-- Opening Marker --

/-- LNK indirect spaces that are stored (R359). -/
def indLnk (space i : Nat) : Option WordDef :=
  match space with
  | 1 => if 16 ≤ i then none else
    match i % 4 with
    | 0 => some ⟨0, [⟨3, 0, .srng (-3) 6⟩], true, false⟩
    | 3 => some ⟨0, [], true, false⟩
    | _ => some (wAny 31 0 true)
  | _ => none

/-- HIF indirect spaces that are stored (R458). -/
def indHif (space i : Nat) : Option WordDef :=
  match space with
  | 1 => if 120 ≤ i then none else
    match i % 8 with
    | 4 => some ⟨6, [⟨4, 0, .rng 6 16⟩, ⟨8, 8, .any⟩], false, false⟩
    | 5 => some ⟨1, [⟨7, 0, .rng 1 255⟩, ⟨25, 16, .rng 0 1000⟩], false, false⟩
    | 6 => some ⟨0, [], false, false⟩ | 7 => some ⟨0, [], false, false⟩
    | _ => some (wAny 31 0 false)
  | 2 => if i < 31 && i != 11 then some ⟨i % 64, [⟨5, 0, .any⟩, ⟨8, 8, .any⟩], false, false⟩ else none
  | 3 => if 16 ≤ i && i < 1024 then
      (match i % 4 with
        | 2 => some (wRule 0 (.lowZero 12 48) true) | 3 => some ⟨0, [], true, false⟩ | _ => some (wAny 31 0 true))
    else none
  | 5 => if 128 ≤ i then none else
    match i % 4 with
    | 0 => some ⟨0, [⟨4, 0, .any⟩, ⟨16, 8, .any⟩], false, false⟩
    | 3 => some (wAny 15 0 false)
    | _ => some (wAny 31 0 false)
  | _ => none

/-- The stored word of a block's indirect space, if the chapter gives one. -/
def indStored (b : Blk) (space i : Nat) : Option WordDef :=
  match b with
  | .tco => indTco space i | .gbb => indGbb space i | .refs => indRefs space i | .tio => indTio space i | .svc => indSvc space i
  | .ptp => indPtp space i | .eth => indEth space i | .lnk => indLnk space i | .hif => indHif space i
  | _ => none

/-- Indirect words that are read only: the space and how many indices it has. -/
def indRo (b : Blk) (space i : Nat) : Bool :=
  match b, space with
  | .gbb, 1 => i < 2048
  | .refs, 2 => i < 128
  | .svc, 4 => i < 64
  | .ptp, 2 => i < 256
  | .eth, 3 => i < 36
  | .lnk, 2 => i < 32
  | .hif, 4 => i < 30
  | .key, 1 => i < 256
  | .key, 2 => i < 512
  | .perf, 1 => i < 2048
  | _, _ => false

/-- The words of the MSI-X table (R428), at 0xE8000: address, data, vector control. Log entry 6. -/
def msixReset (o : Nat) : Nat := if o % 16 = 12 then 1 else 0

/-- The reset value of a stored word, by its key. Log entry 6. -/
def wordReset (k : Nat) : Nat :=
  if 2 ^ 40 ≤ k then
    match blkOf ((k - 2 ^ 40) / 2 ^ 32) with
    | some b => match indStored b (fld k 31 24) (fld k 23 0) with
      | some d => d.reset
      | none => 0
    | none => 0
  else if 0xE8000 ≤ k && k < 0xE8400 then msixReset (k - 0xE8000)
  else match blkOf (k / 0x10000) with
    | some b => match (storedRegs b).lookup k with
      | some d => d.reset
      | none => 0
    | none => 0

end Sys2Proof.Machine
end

-- Closing Marker --

Go through the listing above and copy each line in which the string "entry" is found.

» **Solution for this exercise**
/-- The words of the MSI-X table (R428), at 0xE8000: address, data, vector control. Log entry 6. -/
/-- The reset value of a stored word, by its key. Log entry 6. -/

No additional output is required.